/-- A commit fails: it applies nothing (R411, R412, R420). -/
def State.failFire (s : State) (o : Nat) (v : Verdict) : State :=
  let id := s.g (K.fire_FIRE_ID o)
  let t := s.dropFire o 6 v.result
  if v.result = 0x20 then (t.inc K.fire_CONFLICT_COUNT).evChip 0x4081 (fireData [v.slot] id)
  else if v.result = 0x21 then
    (t.inc K.fire_CHECK_FAIL_COUNT).evChip 0x4082 (fireData (v.slot :: leBytes 4 v.abort) id)
  else t

/-- Cycles from a commit's start to its broadcast (R413). -/
def FireRt.span (f : FireRt) : Nat := 2 * f.slots + (if f.pSlots = 0 then 0 else 16 * (f.pSlots + 2)) + 1

/-- A general commit starts (R409 to R413). -/
def State.startCommit (s : State) (o : Nat) : State :=
  let v := s.judge o
  let f := s.fire o
  if v.result ≠ 0 then s.failFire o v
  else
    let bank := if f.pSlots = 0 then none else s.bankFree
    let t := s.setFire o { f with start := some s.cyc, castAt := cycPlus s.cyc f.span, bank := bank }
    match bank with
    | none => t
    | some n => { t with ledger := { t.ledger with banks := t.ledger.banks.store [] n [] } }

/-- The kiln takes the next commit (R409, R450, R451). -/
def State.nextCommit (s : State) : State :=
  if s.kilnBusy then s
  else match s.boundaryDue with
    | some b => s.startBoundary b
    | none => match s.waitingFires with
      | [] => s
      | o :: _ =>
        if s.mustFollow o || (decide ((s.fire o).pSlots ≠ 0) && s.bankFree.isNone) then s else s.startCommit o

/-- COMMIT_START (R409). -/
def execCommitStart (s : State) : Out := confined s (if s.d0Clock then s.nextCommit else s)

/-- FIRE_ID and A go to every follower in a two-word broadcast frame (R414, R415). -/
def State.tellFollowers (s : State) (id a : Nat) : State :=
  (List.range s.dies).foldl (fun t d =>
    if t.isFollower d && (t.line d).up then
      t.putWords d .out 1 [(id + a * 2 ^ 16) % two32, (id + a * 2 ^ 16) / two32]
    else t) s

/-- A general firing's broadcast (R414, R419): a target's die lost by now fails it. -/
def State.castFire (s : State) (o : Nat) : State :=
  let f := s.fire o
  match indexOf (fun g => (s.die (keyDie g.key)).lost) f.stages with
  | some i => s.failFire o { result := 0x23, slot := slotOf f.stages i }
  | none =>
    let a := cycPlus s.cyc f.lead
    let t := s.setFire o { f with
      applyAt := a, there := (List.range s.dies).filter (fun d => s.isFollower d && !(s.die d).lost) }
    (t.setFireStat o 3 0 f.slots).tellFollowers (s.g (K.fire_FIRE_ID o)) a

/-- The boundary firing's broadcast (R418). -/
def State.castBoundary (s : State) : State :=
  match s.bill.queue with
  | [] => s
  | b :: rest => match b.start with
    | none => s
    | some c =>
      if b.cast || decide (s.cyc ≠ cycPlus c 33) then s
      else (({ s with bill := { s.bill with queue := { b with cast := true } :: rest } }).p K.fire_BOUND_STAT
        (fireStat 3 0 0)).tellFollowers (s.g K.fire_BOUND_ID) b.applyAt

/-- COMMIT_BROADCAST: in the cycle s of the commit the kiln works on (R413, R414). -/
def execCommitBroadcast (s : State) : Out :=
  confined s (([2, 1, 0].foldl (fun t o =>
    if decide (t.fireState o = 2) && (t.fire o).start.isSome && decide ((t.fire o).castAt = t.cyc) then t.castFire o
    else t) s).castBoundary)

-- applying

/-- One action applies: its effect, the sealed change, and its place in the configuration log (R406, R414, R438,
R685). The second part tells whether any action so far was a sealed change. -/
def State.applyStage (r : State × Bool) (id : Nat) (who : Orig) (g : Stage) : State × Bool :=
  let s := r.1
  let t := s.perform who g
  let u := t.noteSealed s who g.key (leNat g.data) true
  (if isPersistent g.key then u.appendLog id g.key (cleanData g.key g.data) else u,
    r.2 || t.isSealedChange s g.key (leNat g.data))

/-- A firing applies in its cycle A (R414, R415, R420). -/
def State.applyFire (s : State) (o : Nat) : State :=
  let f := s.fire o
  let id := s.g (K.fire_FIRE_ID o)
  let lost := f.there.filter (fun d => (s.die d).lost)
  let s0 := s.setFire o { f with
    stages := [], start := none, commitAt := none, dirty := none, bank := none, outcome := if lost = [] then 1 else 2
    held := f.held ++ [{ slots := f.slots, bank := f.bank, keys := f.stages.map (·.key) }] }
  let s1 := f.stages.foldl (fun r g => State.applyStage r id (origOf o) g) (s0.journalBank o, false)
  let s2 := (s1.1.p K.fire_APPLY_CYC f.applyAt).inc K.fire_APPLIED_COUNT
  let s3 := if s1.2 then s2.evChip 0x4080 (fireData [] id) else s2
  lost.foldl (fun t d => t.react 0 3 0 0x4087 (s.die d).lossSerial (fireData [] id)) s3

/-- The scheduled firings whose cycle A this is, in order of broadcast. -/
def State.dueFires (s : State) : List Nat :=
  sortBy (fun a b => decide (cycDiff s.cyc (s.fire b).castAt ≤ cycDiff s.cyc (s.fire a).castAt))
    ([2, 1, 0].filter (fun o => decide (s.fireState o = 3) && (s.fire o).start.isSome &&
      decide ((s.fire o).applyAt = s.cyc)))

/-- FIRING_APPLY (R414). -/
def execFiringApply (s : State) : Out := booking s (s.dueFires.foldl (fun t o => t.applyFire o) s)

/-- The cycle after A shows the outcome (R414). -/
def State.showOutcome (s : State) (o : Nat) : State :=
  let f := s.fire o
  if f.outcome = 0 ∨ s.fireState o ≠ 3 ∨ f.applyAt = s.cyc then s
  else (s.setFire o { f with outcome := 0 }).setFireStat o 4 f.outcome ((f.held.getLast?).elim 0 (·.slots))

/-- In every cycle: outcomes of the cycle before. -/
def State.settleFires (s : State) : State := [0, 1, 2].foldl (fun t o => t.showOutcome o) s

/-- The oldest applied firing of an originator retires once the store, and for LEDGER actions the ledger, holds its
values (R415, R452). -/
def State.retireFire (s : State) (o : Nat) : State :=
  let f := s.fire o
  match f.held with
  | [] => s
  | h :: rest =>
    if s.unsaved.any (fun e => decide (e.2.2.1 ∈ h.keys)) || (s.ledger.fire && h.keys.any isLedgerTarget) then s
    else
      let t := (s.setFire o { f with held := rest }).freeBank h.bank
      (if rest = [] ∧ s.fireState o = 4 then
        t.p (K.fire_FIRE_STAT o) (s.g (K.fire_FIRE_STAT o) / 128 * 128) else t).syncGreen

/-- A boundary firing retires once the ledger controller has written its records, and its bank is freed (R418, R452). -/
def State.retireBoundary (s : State) : State :=
  if s.ledger.due = [] ∧ s.ledger.write = none then
    { s with bill := { s.bill with unretired := false }, ledger := { s.ledger with bound := [] } }
  else s

/-- FIRING_RETIRE (R415, R418). -/
def execFiringRetire (who : Orig) (s : State) : Out :=
  confined s (match who with
    | .boundary => s.retireBoundary
    | _ => s.retireFire (origNo who))

end Sys2Proof.Machine
end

• • •

Looking at the records above, return exactly the lines from the line with "values (R415, R452). -/" to the line with "let t := (s.setFire", both ends included.

REPLY TO THE TASK:
values (R415, R452). -/
def State.retireFire (s : State) (o : Nat) : State :=
  let f := s.fire o
  match f.held with
  | [] => s
  | h :: rest =>
    if s.unsaved.any (fun e => decide (e.2.2.1 ∈ h.keys)) || (s.ledger.fire && h.keys.any isLedgerTarget) then s
    else
      let t := (s.setFire o { f with held := rest }).freeBank h.bank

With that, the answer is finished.